PROBLEM STATEMENT:
Among the entries below, extract exactly the lines that run from the one with "n).ck = s.ck := rfl" through the one with "n).sync = s.sync := rfl", both ends included.

RECORD SET:
/-! ### State.useBank changes `mem` alone -/

@[simp] theorem State.useBank_pending (s : State) (m b : Nat) : (s.useBank m b).pending = s.pending := rfl
@[simp] theorem State.useBank_ck (s : State) (m b : Nat) : (s.useBank m b).ck = s.ck := rfl
@[simp] theorem State.useBank_fck (s : State) (m b : Nat) : (s.useBank m b).fck = s.fck := rfl
@[simp] theorem State.useBank_tickF (s : State) (m b : Nat) : (s.useBank m b).tickF = s.tickF := rfl
@[simp] theorem State.useBank_frameF (s : State) (m b : Nat) : (s.useBank m b).frameF = s.frameF := rfl
@[simp] theorem State.useBank_round (s : State) (m b : Nat) : (s.useBank m b).round = s.round := rfl
@[simp] theorem State.useBank_free (s : State) (m b : Nat) : (s.useBank m b).free = s.free := rfl
@[simp] theorem State.useBank_out (s : State) (m b : Nat) : (s.useBank m b).out = s.out := rfl
@[simp] theorem State.useBank_regs (s : State) (m b : Nat) : (s.useBank m b).regs = s.regs := rfl
@[simp] theorem State.useBank_mesh (s : State) (m b : Nat) : (s.useBank m b).mesh = s.mesh := rfl
@[simp] theorem State.useBank_sync (s : State) (m b : Nat) : (s.useBank m b).sync = s.sync := rfl
@[simp] theorem State.useBank_tiles (s : State) (m b : Nat) : (s.useBank m b).tiles = s.tiles := rfl
@[simp] theorem State.useBank_tick (s : State) (m b : Nat) : (s.useBank m b).tick = s.tick := rfl
@[simp] theorem State.useBank_plan (s : State) (m b : Nat) : (s.useBank m b).plan = s.plan := rfl
@[simp] theorem State.useBank_staged (s : State) (m b : Nat) : (s.useBank m b).staged = s.staged := rfl
@[simp] theorem State.useBank_errs (s : State) (m b : Nat) : (s.useBank m b).errs = s.errs := rfl
@[simp] theorem State.useBank_bellMsgs (s : State) (m b : Nat) : (s.useBank m b).bellMsgs = s.bellMsgs := rfl
@[simp] theorem State.useBank_faultSeen (s : State) (m b : Nat) : (s.useBank m b).faultSeen = s.faultSeen := rfl
@[simp] theorem State.useBank_faultedWindow (s : State) (m b : Nat) : (s.useBank m b).faultedWindow = s.faultedWindow := rfl
@[simp] theorem State.useBank_variantFault (s : State) (m b : Nat) : (s.useBank m b).variantFault = s.variantFault := rfl
@[simp] theorem State.useBank_err (s : State) (m b : Nat) : (s.useBank m b).err = s.err := rfl
@[simp] theorem State.useBank_host (s : State) (m b : Nat) : (s.useBank m b).host = s.host := rfl
@[simp] theorem State.useBank_ladle (s : State) (m b : Nat) : (s.useBank m b).ladle = s.ladle := rfl
@[simp] theorem State.useBank_accs (s : State) (m b : Nat) : (s.useBank m b).accs = s.accs := rfl
@[simp] theorem State.useBank_cacheWork (s : State) (m b : Nat) : (s.useBank m b).cacheWork = s.cacheWork := rfl
@[simp] theorem State.useBank_stew (s : State) (m b : Nat) : (s.useBank m b).stew = s.stew := rfl
@[simp] theorem State.useBank_bells (s : State) (m b : Nat) : (s.useBank m b).bells = s.bells := rfl
@[simp] theorem State.useBank_dbg (s : State) (m b : Nat) : (s.useBank m b).dbg = s.dbg := rfl
@[simp] theorem State.useBank_milk (s : State) (m b : Nat) : (s.useBank m b).milk = s.milk := rfl
@[simp] theorem State.useBank_power (s : State) (m b : Nat) : (s.useBank m b).power = s.power := rfl
@[simp] theorem State.useBank_scan (s : State) (m b : Nat) : (s.useBank m b).scan = s.scan := rfl
@[simp] theorem State.useBank_now (s : State) (m b : Nat) : (s.useBank m b).now = s.now := rfl

/-! ### State.clearEcc changes `mem` alone -/

@[simp] theorem State.clearEcc_pending (s : State) (a n : Nat) : (s.clearEcc a n).pending = s.pending := rfl
@[simp] theorem State.clearEcc_ck (s : State) (a n : Nat) : (s.clearEcc a n).ck = s.ck := rfl
@[simp] theorem State.clearEcc_fck (s : State) (a n : Nat) : (s.clearEcc a n).fck = s.fck := rfl
@[simp] theorem State.clearEcc_tickF (s : State) (a n : Nat) : (s.clearEcc a n).tickF = s.tickF := rfl
@[simp] theorem State.clearEcc_frameF (s : State) (a n : Nat) : (s.clearEcc a n).frameF = s.frameF := rfl
@[simp] theorem State.clearEcc_round (s : State) (a n : Nat) : (s.clearEcc a n).round = s.round := rfl
@[simp] theorem State.clearEcc_free (s : State) (a n : Nat) : (s.clearEcc a n).free = s.free := rfl
@[simp] theorem State.clearEcc_out (s : State) (a n : Nat) : (s.clearEcc a n).out = s.out := rfl
@[simp] theorem State.clearEcc_regs (s : State) (a n : Nat) : (s.clearEcc a n).regs = s.regs := rfl
@[simp] theorem State.clearEcc_mesh (s : State) (a n : Nat) : (s.clearEcc a n).mesh = s.mesh := rfl
@[simp] theorem State.clearEcc_sync (s : State) (a n : Nat) : (s.clearEcc a n).sync = s.sync := rfl
@[simp] theorem State.clearEcc_tiles (s : State) (a n : Nat) : (s.clearEcc a n).tiles = s.tiles := rfl
@[simp] theorem State.clearEcc_tick (s : State) (a n : Nat) : (s.clearEcc a n).tick = s.tick := rfl
@[simp] theorem State.clearEcc_plan (s : State) (a n : Nat) : (s.clearEcc a n).plan = s.plan := rfl
@[simp] theorem State.clearEcc_staged (s : State) (a n : Nat) : (s.clearEcc a n).staged = s.staged := rfl
@[simp] theorem State.clearEcc_errs (s : State) (a n : Nat) : (s.clearEcc a n).errs = s.errs := rfl
@[simp] theorem State.clearEcc_bellMsgs (s : State) (a n : Nat) : (s.clearEcc a n).bellMsgs = s.bellMsgs := rfl
@[simp] theorem State.clearEcc_faultSeen (s : State) (a n : Nat) : (s.clearEcc a n).faultSeen = s.faultSeen := rfl
@[simp] theorem State.clearEcc_faultedWindow (s : State) (a n : Nat) : (s.clearEcc a n).faultedWindow = s.faultedWindow := rfl
@[simp] theorem State.clearEcc_variantFault (s : State) (a n : Nat) : (s.clearEcc a n).variantFault = s.variantFault := rfl
@[simp] theorem State.clearEcc_err (s : State) (a n : Nat) : (s.clearEcc a n).err = s.err := rfl
@[simp] theorem State.clearEcc_host (s : State) (a n : Nat) : (s.clearEcc a n).host = s.host := rfl
@[simp] theorem State.clearEcc_ladle (s : State) (a n : Nat) : (s.clearEcc a n).ladle = s.ladle := rfl
@[simp] theorem State.clearEcc_accs (s : State) (a n : Nat) : (s.clearEcc a n).accs = s.accs := rfl
@[simp] theorem State.clearEcc_cacheWork (s : State) (a n : Nat) : (s.clearEcc a n).cacheWork = s.cacheWork := rfl
@[simp] theorem State.clearEcc_stew (s : State) (a n : Nat) : (s.clearEcc a n).stew = s.stew := rfl
@[simp] theorem State.clearEcc_bells (s : State) (a n : Nat) : (s.clearEcc a n).bells = s.bells := rfl
@[simp] theorem State.clearEcc_dbg (s : State) (a n : Nat) : (s.clearEcc a n).dbg = s.dbg := rfl
@[simp] theorem State.clearEcc_milk (s : State) (a n : Nat) : (s.clearEcc a n).milk = s.milk := rfl
@[simp] theorem State.clearEcc_power (s : State) (a n : Nat) : (s.clearEcc a n).power = s.power := rfl
@[simp] theorem State.clearEcc_scan (s : State) (a n : Nat) : (s.clearEcc a n).scan = s.scan := rfl
@[simp] theorem State.clearEcc_now (s : State) (a n : Nat) : (s.clearEcc a n).now = s.now := rfl
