-- ==== Sys2Proof/Tests/Slice0.lean ====
section
/-!
SUPPORT. Small tests: ill-formed commands are refused, each statement's hypotheses are met by a concrete state and
operands (theorems `test_<statement>_meets…`), and results of the spec's rules worked out by hand.
-/

open Sys2Proof Sys2Proof.Machine

set_option Elab.async false

namespace Sys2Proof.Tests

/-! ## Helpers -/

/-- A running device: every domain on, the stewards started, the link up. -/
def on : State :=
  { State.reset with
    regs := [(rBootStage, 4), (rReadyCfg, 1), (rPdOn 0, 0xFFFFFFFF), (rPdOn 1, 0xFFFFFFFF), (rPdOn 2, 0xFFFF), (rLink, 1)]
    host := { HostState.reset with perst := false }
    milk := { MilkState.reset with
      rom := true
      settled := true
      pgCore := true
      pgMem := true
      bootReads := false
      aonPll := true }
    stew := Vector.replicate 4 { Steward.reset with held := false } }

/-- The tile and the thread of the tests: the last of each. -/
abbrev tT : TileId := 63
abbrev tH : ThreadId := 7

/-- `on` with registers changed. -/
def onReg (l : List (Nat × Word)) : State := l.foldl (fun s p => s.setReg p.1 p.2) on

/-- A state with the frame domain at schedule ck 0 of fck 100, and the tests' thread a frame thread that runs. -/
def fr : State :=
  ({ on with fck := 100, tickF := 100 } : State).modTile tT (fun x => { x with frameRun := true, cfgNow := 0xFF03 })

/-- A slot word from (lowest bit, value) pairs. -/
def slot (l : List (Nat × Nat)) : SlotWord := BitVec.ofNat 26 (l.map (fun p => p.2 * 2 ^ p.1)).sum

/-- A handle entry: V, RD, WR and RWR, format f, n × 64 bytes from byte a, stride 1 × 64 bytes, 2 × 1 rows. -/
def entry (f a n : Nat) : Quad :=
  BitVec.ofNat 128 (15 + f * 2 ^ 8 + a / 64 * 2 ^ 14 + n * 2 ^ 40 + 2 ^ 64 + 2 ^ 80 + 64 * 2 ^ 96 + 64 * 2 ^ 112)

/-- Entry h of the tests' tile holds e. -/
def withH (s : State) (h : Nat) (e : Quad) : State :=
  s.modTile tT (fun x => { x with handles := Sparse.insert x.handles h e })

/-- s[i] of the tests' thread holds v. -/
def withS (s : State) (i : Fin 32) (v : Word) : State := s.modThr tT tH (fun y => { y with s := y.s.set i v })

/-- The tests' tile has slot records. -/
def withSlots (s : State) (l : List SlotRec) : State := s.modTile tT (fun x => { x with slots := l })

/-- The first byte of the tests' tile's Pail. -/
abbrev pail : Nat := 63 * 0x400000

/-- The tile of the tests after a command, and its thread. -/
def after (c : Instr) (s : State) : State :=
  match exec c s with
  | .next t => t
  | _ => s

/-- A flit that stands in the mesh, arrived. -/
def flit (b : Payload) : Flit :=
  { body := b
    lane := .data
    cls := .any
    src := 0
    dst := 63
    port := 0
    frame := false
    age := 0
    pos := .delivered 0
    moved := 0
    inp := 0
    born := 0 }

/-- `s` with one flit that has reached its destination. -/
def arrive (s : State) (b : Payload) : State := { s with mesh := { s.mesh with flits := [flit b] } }

/-- A claim of bank b at schedule ck 0: kind 1 read, 2 write, by a thread or arrival. -/
def claim (kind b who : Nat) : SlotRec := ⟨0, 0, 0, kind, b, who⟩

/-- A plan with wide reservations in every window, budget 16,384 ck. -/
def run1 : PlanRun :=
  { addr := 0x10000000
    planId := 1
    variant := 0
    tmask := 0
    vmask := 0
    lmask := 0
    budget := 16384
    frTarget := 0
    frObj := 0
    paced := false
    handover := 0
    clock := 1000
    light := 255
    cache := 0
    htotal := 0
    vactive := 0
    vbmin := 0
    pclk := 0
    cycle := 1
    leave := List.replicate 16 (List.replicate 65 100) }

/-- A state with a plan. -/
def planned (s : State) : State := { s with plan := { s.plan with run := some run1 } }

/-! ## Well-formedness: what no transaction can carry is refused -/

theorem test_wf_counted_form_of_an_allowed_count : (Instr.status (.count false none [])).wellFormed = false := by decide
theorem test_wf_counted_form_too_long :
    (Instr.logRead (.count true none (List.replicate 256 0)) 0).wellFormed = false := by decide +kernel
theorem test_wf_flash_data_too_long : (Instr.flashWrite (.split none) 0 (List.replicate 252 0)).wellFormed = false := by decide +kernel
theorem test_wf_message_too_long : (Instr.mboxSend (.call none) (List.replicate 256 0)).wellFormed = false := by decide +kernel
theorem test_wf_count_that_is_not_allowed : (Instr.status (.count false none [7])).wellFormed = true := by decide

/-! ## Hypotheses met -/

theorem test_stepRunsFront_meets : on.pending = [] := by decide

theorem test_queueAlwaysRuns_meets :
    ({ on with pending := [.tick, .mboxSend (.call none) (List.replicate 64 0)] } : State).queueOk = true := by decide

theorem test_canonicalFormKept_meets : on.canonical = true ∧ ∃ t, step { on with pending := [.tapReset] } = .next t :=
  ⟨by decide, _, rfl⟩

theorem test_debugStaysDisabled_meets :
    let s : State := { on with milk := { on.milk with dbgFuse := true }, pending := [.nonceExpiry] }
    s.debugLocked = true ∧ s.milk.dbgFuse = true ∧ ∃ t, step s = .next t := ⟨by decide, by decide, _, rfl⟩

theorem test_commandsLeaveQueue_meets :
    (∃ t, exec .tapReset on = .next t) ∧ exec (.status (.count false none [])) on = .fault .illFormed :=
  ⟨⟨_, rfl⟩, rfl⟩

theorem test_scalarOps_meets :
    on.on tT tH (slot [(17, 31)]) = true ∧ sf (slot [(17, 31)]) 0 6 = 0 ∧ sb (slot [(11, 1)]) 11 = true ∧
      on.on tT tH (slot [(11, 1)]) = true ∧ sb (slot [(17, 31)]) 16 = false ∧ sf (slot [(15, 2), (17, 31)]) 0 15 = 0 ∧
      sf (slot [(15, 2), (17, 31)]) 15 2 ≠ 3 := by decide

theorem test_predicates_meets :
    let w := slot [(19, 7), (0, 5)]
    on.on tT tH w = true ∧ sf w 3 5 = 0 ∧ sf w 0 3 = 5 ∧ ((on.thr tT tH).rs (sf w 14 5)).toNat ≥ 0 ∧
      sf (slot [(19, 7)]) 0 11 = 0 := by decide

theorem test_branchesAndCounters_meets :
    (let w := slot [(10, 4095), (5, 31)]
     on.on tT tH w = true ∧ sf (slot [(10, 4095)]) 0 10 = 0 ∧ sf w 0 5 = 0 ∧ sf w 5 5 ≠ 0 ∧
      (on.thr tT tH).rs (sf w 5 5) ≠ 1 ∧ ((withS on 31 1).thr tT tH).rs (sf w 5 5) = 1 ∧ (on.thr tT tH).next = none) ∧
    (sf (slot [(17, 31)]) 0 16 = 0 ∧ (withS on 31 1).sched < (((withS on 31 1).thr tT tH).rs 31).toNat ∧
      ((on.thr tT tH).rs 31).toNat ≤ on.sched) ∧
    sf (slot []) 0 22 = 0 ∧ fr.isFrame tT tH = true ∧ fr.on tT tH (slot []) = true := by decide

theorem test_syncRegisterWrites_meets :
    (on.writes (.steward 3) (rCount 2047) = true ∧ on.writes .host (rAddReg 2047) = true ∧ on.untouched 2047 = true ∧
      on.admitsUpdate (regOp (.steward 3) 2047 true 0xFFFFFFFF) = true ∧
      on.admitsUpdate (regOp .host 2047 false 0xFFFFFFFF) = true) ∧
    (let s := planned (onReg [(rFrameMap 63, 0x80000000)])
     s.writes .host (rAddReg 2047) = true ∧ s.admitsUpdate (regOp .host 2047 false 1) = false ∧
      s.writes .host (rCount 2047) = true ∧ s.admitsUpdate (regOp .host 2047 true 1) = false) ∧
    (let o := regOp .host (2048 + 32 * tT.val + 31) true 5
     on.writes .host (rTile tT.val (oLsync 31)) = true ∧ (on.tile tT).frameRun = false ∧ on.admitsUpdate o = true ∧
      on.untouched (2048 + 32 * tT.val + 31) = true ∧ fr.writes .host (rTile tT.val (oLsync 31)) = true ∧
      fr.admitsUpdate o = true ∧ (fr.tile tT).frameRun = true ∧
      (let s := planned (onReg [(rTile tT.val oLsyncFrame, 0x80000000)])
       s.writes .host (rTile tT.val (oLsync 31)) = true ∧ s.admitsUpdate o = false)) ∧
    (let s := onReg [(rTickStatus, 8), (rFrObj, 2047)]
     s.writes .host rPace = true ∧ bit (s.reg rTickStatus) 3 = true ∧ s.untouched (fld (s.reg rFrObj) 0 11) = true ∧
      bit (on.reg rTickStatus) 3 = false ∧ on.writes .host rPace = true) ∧
    on.writes (.steward 0) (rWatchTarget 31) = true ∧ on.writes (.steward 0) (rWatchCfg 31) = true := by decide

theorem test_syncThreadOps_meets :
    (let w := slot [(10, 4095)]
     on.on tT tH w = true ∧ on.isFrame tT tH = false ∧ (on.thr tT tH).unacked = 0 ∧ sf w 0 5 = 0 ∧ sf w 0 4 = 0 ∧
      ownObj tT.val (sf w 10 12) = true ∧ on.untouched (sf w 10 12) = true ∧
      on.admitsUpdate ⟨sf w 10 12, true, 1, .thread, false, 63, 7, 0, false⟩ = true) ∧
    (let w := slot [(10, 2047)]
     ownObj tT.val (sf w 10 12) = false ∧ sf w 10 12 < 2048 ∧
      (let s : State := withSlots { fr with round := 15 } [claim 3 0 7]
       s.isFrame tT tH = true ∧ s.on tT tH w = true ∧ s.dataReserved tT tH.val .remote false = true)) ∧
    (let w := slot [(10, 4095), (4, 28)]
     on.on tT tH w = true ∧ sf w 0 4 = 0 ∧ sf w 4 5 % 4 = 0 ∧ sf w 4 5 ≠ 0 ∧ ownObj tT.val (sf w 10 12) = true ∧
      (on.thr tT tH).wait = none) ∧
    (let s := withSlots fr [claim 3 1 7]
     let w := slot [(10, 2047), (4, 28)]
     sf w 10 12 < 2048 ∧ s.on tT tH w = true ∧ s.isFrame tT tH = true ∧ s.sendReserved tT tH.val 1 = true ∧
      (s.thr tT tH).wait = none) ∧
    (let w := slot [(18, 15)]
     let s := onReg [(rTile tT.val (oCwCfg 15), 0x10000)]
     s.on tT tH w = true ∧ sf w 0 13 = 0 ∧ bit (s.treg tT.val (oCwCfg (sf w 18 4))) 16 = true ∧ s.isFrame tT tH = false ∧
      bit (on.treg tT.val (oCwCfg (sf w 18 4))) 16 = false ∧
      (let s : State := withSlots { s with fck := 100, tickF := 100, round := 13 } [claim 3 1 7]
       let s := s.modTile tT (fun x => { x with frameRun := true, cfgNow := 0xFF03 })
       s.isFrame tT tH = true ∧ posClass s.round = .remote ∧ s.sendReserved tT tH.val 1 = true)) ∧
    (let w := slot [(17, 31), (11, 63), (6, 2)]
     let s := withH fr 63 (entry 0 pail 64)
     s.on tT tH w = true ∧ s.isFrame tT tH = true ∧ sf w 0 6 = 0 ∧ sf w 6 5 % 2 = 0 ∧
      s.handleFault (some tT.val) (s.handle tT (sf w 11 6)) false false (fun _ => true)
        (hStart (s.handle tT (sf w 11 6))) 0 = none ∧
      ((s.thr tT tH).rs (sf w 6 5)).toNat ≤ (s.countBefore (2048 + 32 * tT.val + sf w 17 5)).toNat) ∧
    (let w := slot [(17, 31), (11, 63), (6, 2)]
     let s := withS (withS (withH fr 63 (entry 0 pail 64)) 2 1) 3 0x40010000
     s.handleFault (some tT.val) (s.handle tT (sf w 11 6)) false false (fun _ => true)
        (hStart (s.handle tT (sf w 11 6))) 0 = none ∧
      (s.countBefore (2048 + 32 * tT.val + sf w 17 5)).toNat < ((s.thr tT tH).rs (sf w 6 5)).toNat ∧
      0 < ((s.thr tT tH).rs (sf w 6 5 + 1)).toNat / 2 ^ 16 % 256 ∧ 0 < hStride0 (s.handle tT (sf w 11 6)) ∧
      ((s.thr tT tH).rs (sf w 6 5 + 1)).toNat / 2 ^ 30 % 2 = 1) := by decide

SOLUTION:
@[simp] theorem State.clearEcc_ck (s : State) (a n : Nat) : (s.clearEcc a n).ck = s.ck := rfl
@[simp] theorem State.clearEcc_fck (s : State) (a n : Nat) : (s.clearEcc a n).fck = s.fck := rfl
@[simp] theorem State.clearEcc_tickF (s : State) (a n : Nat) : (s.clearEcc a n).tickF = s.tickF := rfl
@[simp] theorem State.clearEcc_frameF (s : State) (a n : Nat) : (s.clearEcc a n).frameF = s.frameF := rfl
@[simp] theorem State.clearEcc_round (s : State) (a n : Nat) : (s.clearEcc a n).round = s.round := rfl
@[simp] theorem State.clearEcc_free (s : State) (a n : Nat) : (s.clearEcc a n).free = s.free := rfl
@[simp] theorem State.clearEcc_out (s : State) (a n : Nat) : (s.clearEcc a n).out = s.out := rfl
@[simp] theorem State.clearEcc_regs (s : State) (a n : Nat) : (s.clearEcc a n).regs = s.regs := rfl
@[simp] theorem State.clearEcc_mesh (s : State) (a n : Nat) : (s.clearEcc a n).mesh = s.mesh := rfl
@[simp] theorem State.clearEcc_sync (s : State) (a n : Nat) : (s.clearEcc a n).sync = s.sync := rfl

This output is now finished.